Mark and Sara Neill on Tuesday dropped the lawsuit they filed against Minnesota-based Bullseye Collection Agency in November after receiving letters to recover an $88 debt.
The couple claimed Bullseye harassed and oppressed them by using the phrase that typically stands for “What Would Jesus Do” in their correspondence. They argued that the acronym condemned debtors as sinners and thus violated the federal Debt Collection Practices Act, which prohibits abusive or harassing collection tactics.
After learning that Mark Neill is president of the Bureau of Collection Recovery, a large competitor, attorneys from Liberty Counsel, which represented Bullseye, filed counterclaims arguing that the Neills were suing to silence a rival business.
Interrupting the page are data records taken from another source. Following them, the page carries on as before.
-- ==== Sys2Proof/Machine/Flags.lean ====
section
/-! DEFINITION. Flags and rounding: VSTAT's bits (R208), the number formats (R39 to R43), RoundToFormat and its overflow rules
(R50 to R54), flush to zero (R55), block scales (R44 to R46) and the block conversion of the down-converter (R56). -/

namespace Sys2Proof.Machine

/-! ## VSTAT bits (R208) -/

def flagIV : Word := 0x10
def flagDZ : Word := 0x08
def flagOF : Word := 0x04
def flagUF : Word := 0x02
def flagIX : Word := 0x01

/-! ## Formats (R39, R40) -/

/-- An element format by code (R39). -/
def fmtFP32 : Nat := 0
def fmtBF16 : Nat := 1
def fmtFP16 : Nat := 2
def fmtE4M3 : Nat := 3
def fmtE5M2 : Nat := 4
def fmtE2M3 : Nat := 5
def fmtE2M1 : Nat := 6
def fmtINT8 : Nat := 7
def fmtINT4 : Nat := 8
def fmtINT16 : Nat := 9
def fmtINT32 : Nat := 10
def fmtINT64 : Nat := 11

/-- Width of a format in bits (R39). -/
def fmtWidth : Nat → Nat
  | 0 => 32
  | 1 => 16
  | 2 => 16
  | 3 => 8
  | 4 => 8
  | 5 => 6
  | 6 => 4
  | 7 => 8
  | 8 => 4
  | 9 => 16
  | 10 => 32
  | 11 => 64
  | _ => 8

/-- Whether a code names a floating-point format. -/
def isFloat (f : Nat) : Bool := f ≤ 6

/-- Whether a code names a vector register format (R203). -/
def isVecFmt (f : Nat) : Bool := f = 0 || f = 1 || f = 2 || f = 7 || f = 9 || f = 10

/-- Element bytes of a vector format (R203), and its ESIZE code. -/
def vecSize (f : Nat) : Nat := fmtWidth f / 8
def esizeOf (f : Nat) : Nat := match vecSize f with | 1 => 0 | 2 => 1 | _ => 2

/-- Fraction width, bias, largest exponent and largest significand of a floating-point format (R40). -/
structure FloatFmt where
  m : Nat
  bias : Int
  emax : Int
  sigmax : Nat
  hasInf : Bool
deriving DecidableEq, Repr

def floatFmt : Nat → FloatFmt
  | 0 => { m := 23, bias := 127, emax := 127, sigmax := 2 ^ 24 - 1, hasInf := true }
  | 1 => { m := 7, bias := 127, emax := 127, sigmax := 2 ^ 8 - 1, hasInf := true }
  | 2 => { m := 10, bias := 15, emax := 15, sigmax := 2 ^ 11 - 1, hasInf := true }
  | 3 => { m := 3, bias := 7, emax := 8, sigmax := 14, hasInf := false }
  | 4 => { m := 2, bias := 15, emax := 15, sigmax := 7, hasInf := true }
  | 5 => { m := 3, bias := 1, emax := 2, sigmax := 15, hasInf := false }
  | _ => { m := 1, bias := 1, emax := 2, sigmax := 3, hasInf := false }

/-- emin = 1 − bias. -/
def FloatFmt.emin (f : FloatFmt) : Int := 1 - f.bias

/-! ## Exact values -/

/-- A finite value from a signed significand; a zero significand gives a zero of the sign named. -/
def Num.ofSig (neg : Bool) (m : Int) (e : Int) : Num := if m = 0 then .zero neg else .fin m e

def Num.isNan : Num → Bool
  | .nan _ => true
  | _ => false

def Num.sNan : Num → Bool
  | .nan b => b
  | _ => false

def Num.neg? : Num → Bool
  | .nan _ => false
  | .inf b => b
  | .zero b => b
  | .fin m _ => decide (m < 0)

def Num.negate : Num → Num
  | .nan b => .nan b
  | .inf b => .inf (!b)
  | .zero b => .zero (!b)
  | .fin m e => .fin (-m) e

/-- An integer shifted left by a natural number. -/
def ishl (m : Int) (k : Nat) : Int := m * (2 ^ k : Nat)

/-- Two finite values brought to one exponent. -/
def alignTwo (m1 e1 m2 e2 : Int) : Int × Int × Int :=
  if e1 ≤ e2 then (m1, ishl m2 (e2 - e1).toNat, e1) else (ishl m1 (e1 - e2).toNat, m2, e2)

/-- floor(log2(|m × 2^e|)) for m not 0. -/
def floorLog2 (m e : Int) : Int := Int.ofNat (Nat.log2 m.natAbs) + e

/-- The integer m / 2^k rounded (R50), with whether it is exact. -/
def roundShift (rm : Nat) (m : Int) (k : Nat) : Int × Bool :=
  let d : Int := (2 ^ k : Nat)
  let q := m / d
  let r := m % d
  if r = 0 then (q, true)
  else match rm with
    | 0 => (if 2 * r < d then q else if d < 2 * r then q + 1 else if q % 2 = 0 then q else q + 1, false)
    | 1 => (if m < 0 then q + 1 else q, false)
    | 2 => (q + 1, false)
    | _ => (q, false)

/-- RoundInt of m × 2^e (R50). -/
def roundInt (rm : Nat) (m e : Int) : Int × Bool :=
  if 0 ≤ e then (ishl m e.toNat, true) else roundShift rm m (-e).toNat

/-! ## Decoding (R40, R41, R43) -/

/-- The value of an element's bits in a floating-point format. -/
def decodeFloat (f bits : Nat) : Num :=
  let F := floatFmt f
  let w := fmtWidth f
  let eb := w - 1 - F.m
  let s := bits / 2 ^ (w - 1) % 2 = 1
  let E := bits / 2 ^ F.m % 2 ^ eb
  let M := bits % 2 ^ F.m
  let sg (x : Int) : Int := if s then -x else x
  let top := E = 2 ^ eb - 1
  if f ≤ 2 && top then (if M = 0 then .inf s else .nan (M < 2 ^ (F.m - 1)))
  else if f = 4 && top then (if M = 0 then .inf s else .nan (M = 1))
  else if f = 3 && top && M = 7 then .nan false
  else if E = 0 then Num.ofSig s (sg M) (F.emin - F.m)
  else .fin (sg (2 ^ F.m + M : Nat)) (E - F.bias - F.m)

/-- Two's complement value of the low `w` bits. -/
def sInt (w bits : Nat) : Int := let b := bits % 2 ^ w; if b < 2 ^ (w - 1) then b else (b : Int) - (2 ^ w : Nat)

/-- The low `w` bits of an integer. -/
def intBits (w : Nat) (v : Int) : Nat := (v % (2 ^ w : Nat)).toNat

/-- The value of an element's bits in any format. -/
def decodeNum (f bits : Nat) : Num :=
  if isFloat f then decodeFloat f bits else Num.ofSig false (sInt (fmtWidth f) bits) 0

/-- The canonical NaN of a format (R41). -/
def canonNan : Nat → Nat
  | 0 => 0x7FC00000
  | 1 => 0x7FC0
  | 2 => 0x7E00
  | 3 => 0x7F
  | 4 => 0x7E
  | _ => 0

/-- The encoding of an infinity. -/
def infBits (f : Nat) (neg : Bool) : Nat :=
  let F := floatFmt f
  let w := fmtWidth f
  (2 ^ (w - 1 - F.m) - 1) * 2 ^ F.m + b2n neg * 2 ^ (w - 1)

/-- The encoding of a zero. -/
def zeroBits (f : Nat) (neg : Bool) : Nat := b2n neg * 2 ^ (fmtWidth f - 1)

/-- The encoding of the largest finite magnitude. -/
def maxBits (f : Nat) (neg : Bool) : Nat :=
  let F := floatFmt f
  (F.emax + F.bias).toNat * 2 ^ F.m + (F.sigmax - 2 ^ F.m) + b2n neg * 2 ^ (fmtWidth f - 1)

/-! ## Rounding (R51 to R55) -/

/-- What a conversion gives: bits, the block NaN of R56, or the trap of policy 0b11. -/
inductive Conv
  | bits (b : Nat)
  | blockNan
  | trap
deriving DecidableEq, Repr

/-- Overflow of a value of a given sign (R52, R53). -/
def overflow (f rm pol : Nat) (neg : Bool) : Conv × Word :=
  if f ≤ 2 then
    let big := match rm with | 0 => true | 1 => false | 2 => !neg | _ => neg
    (.bits (if big then infBits f neg else maxBits f neg), flagOF ||| flagIX)
  else match pol with
    | 0 => (.bits (maxBits f neg), flagOF ||| flagIX)
    | 1 => (match f with | 3 => .bits 0x7F | 4 => .bits (infBits 4 neg) | _ => .blockNan, flagOF ||| flagIX)
    | 2 => (match f with | 3 => .bits 0x7F | 4 => .bits 0x7E | _ => .blockNan, flagOF ||| flagIX)
    | _ => (.trap, 0)

/-- RoundToFormat (R51) into a floating-point format; `ftz` is the flush of R55. -/
def roundTo (x : Num) (f rm pol : Nat) (ftz : Bool) : Conv × Word :=
  let F := floatFmt f
  match x with
  | .nan _ => (.bits (canonNan f), 0)
  | .inf n => if F.hasInf then (.bits (infBits f n), 0) else overflow f rm pol n
  | .zero n => (.bits (zeroBits f n), 0)
  | .fin m e =>
    let neg := decide (m < 0)
    let lg := floorLog2 m e
    let ee := max lg F.emin
    -- x in units of 2^(ee − m)
    let (y, exact) := roundInt rm m (e - (ee - F.m))
    let a := y.natAbs
    let (a, ee) := if a = 2 ^ (F.m + 1) then (2 ^ F.m, ee + 1) else (a, ee)
    if ee > F.emax || (ee = F.emax && F.sigmax < a) then overflow f rm pol neg
    else
      let sub := decide (lg < F.emin)
      let fl : Word := (if exact then 0 else flagIX) ||| (if !exact && sub then flagUF else 0)
      if a = 0 then (.bits (zeroBits f neg), fl)
      else if a < 2 ^ F.m then
        if ftz then (.bits (zeroBits f neg), fl ||| flagUF ||| flagIX)
        else (.bits (a + b2n neg * 2 ^ (fmtWidth f - 1)), fl)
      else (.bits ((ee + F.bias).toNat * 2 ^ F.m + (a - 2 ^ F.m) + b2n neg * 2 ^ (fmtWidth f - 1)), fl)

/-- Conversion to an integer format (R54); `scaled` names a block destination. -/
def roundToInt (x : Num) (f rm pol : Nat) (scaled : Bool) : Conv × Word :=
  let w := fmtWidth f
  let hi : Int := (2 ^ (w - 1) : Nat) - 1
  let lo : Int := -(2 ^ (w - 1) : Nat)
  let overAs (neg : Bool) : Conv × Word :=
    if pol = 3 then (.trap, 0)
    else if scaled && pol ≠ 0 then (.blockNan, flagIV)
    else (.bits (intBits w (if neg then lo else hi)), flagIV)
  match x with
  | .nan _ => (.bits 0, flagIV)
  | .inf n => overAs n
  | .zero _ => (.bits 0, 0)
  | .fin m e =>
    let (y, exact) := roundInt rm m e
    if y < lo || hi < y then overAs (decide (m < 0)) else (.bits (intBits w y), if exact then 0 else flagIX)

/-- Conversion of an exact value to any format. -/
def convert (x : Num) (f rm pol : Nat) (scaled ftz : Bool) : Conv × Word :=
  if isFloat f then roundTo x f rm pol ftz else roundToInt x f rm pol scaled

/-- The bits of a conversion that cannot trap nor give a block NaN. -/
def Conv.val : Conv → Nat
  | .bits b => b
  | _ => 0

/-- A subnormal operand is read as a zero of its sign under FTZ (R55). -/
def readFtz (ftz : Bool) (f bits : Nat) : Num :=
  let x := decodeNum f bits
  if ftz && f ≤ 2 then
    match x with
    | .fin m e => if floorLog2 m e < (floatFmt f).emin then .zero (decide (m < 0)) else x
    | _ => x
  else x

/-! ## Block scales (R44, R46) -/

/-- BlockValue: the value of an element under a scale byte. -/
def blockValue (v : Nat) (x : Num) : Num :=
  if v = 0xFF then .nan false
  else match x with
    | .fin m e => .fin m (e + v - 127)
    | y => y

/-! ## Exact arithmetic -/

/-- The exact product, with the invalid case 0 × Inf. -/
def mulNum (a b : Num) : Num × Bool :=
  match a, b with
  | .nan s, .nan t => (.nan (s || t), false)
  | .nan s, _ => (.nan s, false)
  | _, .nan s => (.nan s, false)
  | .inf s, .zero _ => (.nan s, true)
  | .zero _, .inf s => (.nan s, true)
  | .inf s, y => (.inf (s != y.neg?), false)
  | y, .inf s => (.inf (s != y.neg?), false)
  | .zero s, y => (.zero (s != y.neg?), false)
  | y, .zero s => (.zero (s != y.neg?), false)
  | .fin m e, .fin n g => (.fin (m * n) (e + g), false)

/-- The exact sum of two addends that are not NaN; opposite infinities are invalid; a zero sum takes the sign R209 gives. -/
def addNum (rm : Nat) (a b : Num) : Num × Bool :=
  match a, b with
  | .nan s, _ => (.nan s, false)
  | _, .nan s => (.nan s, false)
  | .inf s, .inf t => if s = t then (.inf s, false) else (.nan false, true)
  | .inf s, _ => (.inf s, false)
  | _, .inf s => (.inf s, false)
  | .zero s, .zero t => (.zero (if s = t then s else rm = 3), false)
  | .zero _, y => (y, false)
  | y, .zero _ => (y, false)
  | .fin m e, .fin n g =>
    let (p, q, h) := alignTwo m e n g
    if p + q = 0 then (.zero (rm = 3), false) else (.fin (p + q) h, false)

/-- Finish a floating-point operation: NaN operands, invalid operations, and the one rounding (R209). -/
def finish (f rm : Nat) (ftz : Bool) (ops : List Num) (r : Num × Bool) : Nat × Word :=
  if ops.any Num.isNan then (canonNan f, if ops.any Num.sNan then flagIV else 0)
  else if r.2 then (canonNan f, flagIV)
  else
    let (c, fl) := roundTo r.1 f rm 0 ftz
    (c.val, fl)

/-- VADD, VSUB, VMUL and VFMA of one element (R209). -/
def fAdd (f rm : Nat) (ftz : Bool) (a b : Nat) : Nat × Word :=
  let x := readFtz ftz f a
  let y := readFtz ftz f b
  finish f rm ftz [x, y] (addNum rm x y)

def fSub (f rm : Nat) (ftz : Bool) (a b : Nat) : Nat × Word :=
  let x := readFtz ftz f a
  let y := readFtz ftz f b
  finish f rm ftz [x, y] (addNum rm x y.negate)

def fMul (f rm : Nat) (ftz : Bool) (a b : Nat) : Nat × Word :=
  let x := readFtz ftz f a
  let y := readFtz ftz f b
  finish f rm ftz [x, y] (mulNum x y)

def fFma (f rm : Nat) (ftz : Bool) (a b d : Nat) : Nat × Word :=
  let x := readFtz ftz f a
  let y := readFtz ftz f b
  let z := readFtz ftz f d
  let p := mulNum x y
  let r := addNum rm p.1 z
  finish f rm ftz [x, y, z] (r.1, p.2 || r.2)

/-- Order of two values that are not NaN, −0 below +0 when `zeros` asks: less than. -/
def numLt (zeros : Bool) (a b : Num) : Bool :=
  let key : Num → Int := fun x => match x with
    | .inf true => -2
    | .inf false => 2
    | _ => 0
  match a, b with
  | .zero s, .zero t => zeros && s && !t
  | .fin m e, .fin n g => let (p, q, _) := alignTwo m e n g; decide (p < q)
  | .fin m _, .zero _ => decide (m < 0)
  | .zero _, .fin n _ => decide (0 < n)
  | x, y => decide (key x < key y)

/-- VMIN and VMAX of floating-point elements (R210): the chosen operand's encoding as it was read. -/
def fMinMax (isMax : Bool) (f : Nat) (ftz : Bool) (a b : Nat) : Nat × Word :=
  let x := readFtz ftz f a
  let y := readFtz ftz f b
  if x.isNan || y.isNan then (canonNan f, if x.sNan || y.sNan then flagIV else 0)
  else
    let enc (v : Num) (bits : Nat) : Nat := match v with | .zero n => zeroBits f n | _ => bits
    let less := numLt true x y
    ((if less != isMax then enc x a else enc y b), 0)

/-- VMIN and VMAX of integer elements (R210). -/
def iMinMax (isMax unsigned : Bool) (f a b : Nat) : Nat :=
  let less := if unsigned then decide (a < b) else decide (sInt (fmtWidth f) a < sInt (fmtWidth f) b)
  if less != isMax then a else b

/-- Saturation of a result to a signed or an unsigned range (R211). -/
def satS (w : Nat) (v : Int) : Nat :=
  intBits w (if v < -(2 ^ (w - 1) : Nat) then -(2 ^ (w - 1) : Nat) else if (2 ^ (w - 1) : Nat) - 1 < v then (2 ^ (w - 1) : Nat) - 1 else v)

def satU (w : Nat) (v : Nat) : Nat := if 2 ^ w ≤ v then 2 ^ w - 1 else v

/-! ## The down-converter (R56) -/

/-- emax of a destination format; BF16 and FP16, which R56 does not list, keep the emax of R40 (log 29). -/
def dcEmax : Nat → Int
  | 1 => 127
  | 2 => 15
  | 3 => 8
  | 4 => 15
  | 5 => 2
  | 6 => 2
  | 7 => 6
  | _ => 2

/-- The larger floor(log2) among the finite values of a block, if any is finite and not zero. -/
def blockLog (xs : List Num) : Option Int :=
  xs.foldl (fun m x => match x with
    | .fin a e => some (match m with | none => floorLog2 a e | some b => max b (floorLog2 a e))
    | _ => m) none

/-- BlockConvert: scale byte, element bits and flags, or the trap of policy 0b11. -/
def blockConvert (xs : List Num) (f : Nat) (unit : Bool) (rm pol : Nat) : Option (Nat × List Nat × Word) :=
  if xs.any Num.isNan then some (0xFF, xs.map fun _ => 0, 0)
  else
    let s : Int :=
      if unit then 0
      else match blockLog xs with
        | none => -127
        | some l => max (-127) (min 127 (l - dcEmax f))
    let out := xs.map fun x =>
      convert (match x with | .fin m e => .fin m (e - s) | y => y) f rm pol true false
    let fl := out.foldl (fun a o => a ||| o.2) (0 : Word)
    if out.any fun o => o.1 = .trap then none
    else if out.any fun o => o.1 = .blockNan then some (0xFF, xs.map fun _ => 0, fl)
    else some ((s + 127).toNat, out.map fun o => o.1.val, fl)

/-- Pack 32 element fields into the bytes of a block (R48). -/
def packBlock (f : Nat) (es : List Nat) : List Byte :=
  let w := fmtWidth f
  natBytes (es.foldr (fun e acc => e % 2 ^ w + 2 ^ w * acc) 0) (es.length * w / 8)

/-- Element `i` of packed bytes of width `w` (R48). -/
def unpackAt (w : Nat) (bytes : List Byte) (i : Nat) : Nat := leNat bytes / 2 ^ (w * i) % 2 ^ w

/-- The byte screen of R196. -/
def special (b : Byte) : Bool := b &&& 0x7C = 0x7C

end Sys2Proof.Machine
end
Both sides agreed to dismiss the lawsuit with prejudice, which means the couple cannot file the complaint again. Bullseye will continue using WWJD in its correspondence.
“It’s business as usual for Bullseye,” said Horatio Mihet, senior litigation counsel for Liberty Counsel. “Their rights to express themselves remain in tact.”
Mihet said lawsuits against Christian businesses that display religious symbols have increased in recent years, and he expects to see more cases like this in the future.
“For all the tolerance that is preached, we’ve become intolerant toward those that have opposing viewpoints,” he said, “and I think this is an extension of that.”